Die Kausalitätsleiter

In „The Book of Why“ (Basic Books, 2018) stellt Judea Pearl die Kausalitätenleiter vor (S. 28). Pearl, ein führender Experte künstlicher Intelligenz, beschreibt damit, dass es drei Stufen von Fragestellungen gibt, die intelligente Wesen beantworten können (sollten).

Die erste Stufe beantwortet Fragen des Zusammenhangs zwischen zwei Variablen. Auf der zweiten Stufe geht es darum herauszufinden, was bei einer bestimmten Intervention im System passieren wird, d.h. wenn eine der zwei Variablen einen Wert zugewiesen bekommt, was passiert dann mit der anderen. Stufe 3 fragt, was passiert wäre, hätte eine der Variablen in der Vergangenheit einen bestimmten Wert angenommen.

Antworten auf Stufe 1 werden typischer Weise auf Grundlage von Beobachtungen und darauf angewandter statistischer Analysen gefunden; „big data“ ist hier das Schlagwort. Der Königsweg zur Beantwortung von Fragen auf Stufe 2 sind randomisierte Experimente, die allerdings nicht immer möglich oder ethisch sind. In diesem Fall und für die Stufe 3 gilt, dass sie mittels Statistik nicht zufriedenstellend adressiert werden können, da zur Beantwortung solcher Fragen kausale Hypothesen notwendig sind, auf deren Basis die vorhandenen Daten interpretiert werden müssen.

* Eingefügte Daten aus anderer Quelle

/-- A Ladle operation (R273, R296 to R303) or the COPY of a queue (R322): the segments that have neither landed nor failed, in the
order of their numbers. -/
structure Ladle where
  core    : Nat
  world   : Nat
  team    : Option Nat
  tid     : Nat
  launch  : Option Nat
  rank    : Option Nat
  /-- the key of its counter block -/
  counter : Option Nat
  /-- the least grade of a page that it writes (R297) -/
  grade   : BitVec 2
  /-- the element size to which main-memory addresses are aligned (R302) -/
  align   : Nat
  /-- the tile that it loads and the entry of the reservation table (R303) -/
  tile    : Option (Nat × Nat)
  tileTag : Tag
  segs    : SMap Segment
  /-- causes raised already (R299) -/
  raised  : List Cause
  /-- the lowest nonzero status so far, for ESTAT (R322) -/
  estat   : Nat
  /-- what a kill by a poisoned source records (R196) -/
  pos     : Nat
  pc      : Word
  /-- the near spaces that it names: their chunks are not returned before it is complete (R269) -/
  spaces  : List Nat := []
  deriving DecidableEq, Repr

/-- What a thread waits in its unit for (R304 to R310, R406 to R410). -/
inductive Asked where
  /-- an atomic of a frame of the package: the physical key, off8's ordering and operation, the data register, the operands, the tag of
  the result, the translation -/
  | atomic (key : Nat) (ord : BitVec 2) (op : BitVec 4) (d : Reg) (x e : Nat) (tag : Tag) (via : Xlat)
  /-- an atomic sent over the host link: off8 and the virtual address for its log entry; the function and the page-request group that
  it waits for -/
  | hostAtomic (key : Nat) (ord : BitVec 2) (op : BitVec 4) (d : Reg) (x e : Nat) (tag : Tag) (va : Nat) (grp : Option (Nat × Nat))
  | fquery (frame : Nat) (d : Reg)
  | fretype (frame : Nat) (type : Nat) (owner : Option Nat) (d : Reg)
  | purge (d : Reg)
  /-- a cell operation: 0 cprop, 1 cread, 2 crecyc; the rank, the address as named, the physical key of a local cell, value and
  generation, the grade tested, the tag of the results, the translation of a local cell -/
  | cell (kind : Nat) (rank : Option Nat) (named : DWord) (key : Nat) (value : DWord) (gen : Word) (grade : BitVec 2) (d : Reg)
      (tag : Tag) (via : Option Xlat)
  deriving DecidableEq, Repr

/-- A request whose answer a thread waits for; `guard`: the tag of its unit's guard; `purged`: its translation or its cell's node has been
purged since it was sent, so that its answer is installed in no cache (R263, R405). -/
structure Request where
  world  : Nat
  core   : Nat
  tid    : Nat
  reqid  : DWord
  guard  : Tag
  asked  : Asked
  pin    : Option Nat
  /-- a replay entry of a saved world (R344) -/
  replay : Bool
  purged : Bool := false
  deriving DecidableEq, Repr

/-- A service request whose completion a thread waits for (R126, R200). -/
structure Service where
  world : Nat
  tid   : Nat
  index : Nat
  block : Nat
  dst   : Reg
  reqid : DWord
  call  : Call
  deriving DecidableEq, Repr

/-- What a purge names (R260, R263, R310, R376). -/
inductive PurgeOf where
  | table (f : Nat)
  | grant (g : Nat)
  | va (va : Nat)
  | all
  deriving DecidableEq, Repr

/-- What follows the last acknowledgement of a purge. -/
inductive PurgeEnd where
  | segment (op seg : Nat)
  | request (req : Nat)
  | management
  /-- the acknowledgement of a remote write is sent (R398), and the table frame that it has pinned unpinned (R264) -/
  | reply (p : Packet) (frame : Nat)
  | nothing
  deriving DecidableEq, Repr

/-- A purge in progress: the caches and nodes that have not acknowledged it, and the runs and grants to be decremented. -/
structure Purge where
  world  : Nat
  what   : PurgeOf
  caches : List CacheId
  nodes  : List Nat
  runs   : List (Nat × Nat)
  grants : List Nat
  after  : PurgeEnd
  deriving DecidableEq, Repr

/-- A request of another package, or of this one under a rank entry that names it (R395), waiting to be performed. -/
structure Incoming where
  packet : Packet
  loop   : Bool
  deriving DecidableEq, Repr

/-- The management window (R375). `frametop`: FRAMETOP as it reports it (R248). -/
structure Mgmt where
  go     : Bool := false
  words  : List Word := [0, 0, 0, 0]
  result : Word := 0
  data   : List Byte := []
  frametop : Nat := 0x00644530
  deriving DecidableEq, Repr

/-- An event of the black box (R388), without its number. -/
structure Event where
  time   : DWord
  starts : Word
  code   : Nat
  world  : Nat
  unit   : Nat
  data   : List Byte
  deriving DecidableEq, Repr

/-- A die's black box (R387): the next index and the last 2,048 events, newest first. -/
structure BlackBox where
  next   : Nat := 0
  events : List Event := []
  deriving DecidableEq, Repr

Pearl sagt, dass Tiere und Computer nur auf Stufe 1 agieren. Urmenschen und kleine Kinder bereits auf Stufe 2, und heutige Erwachsene auf Stufe 3.  Damit künstliche Intelligenz wirklich intelligent wird, reiche die Datenanalyse nicht aus, sondern müsse durch ein Kausalmodell ergänzt werden. Solche Kausalmodelle repräsentiert Pearl durch die uns bekannten Kausalitätendiagramme!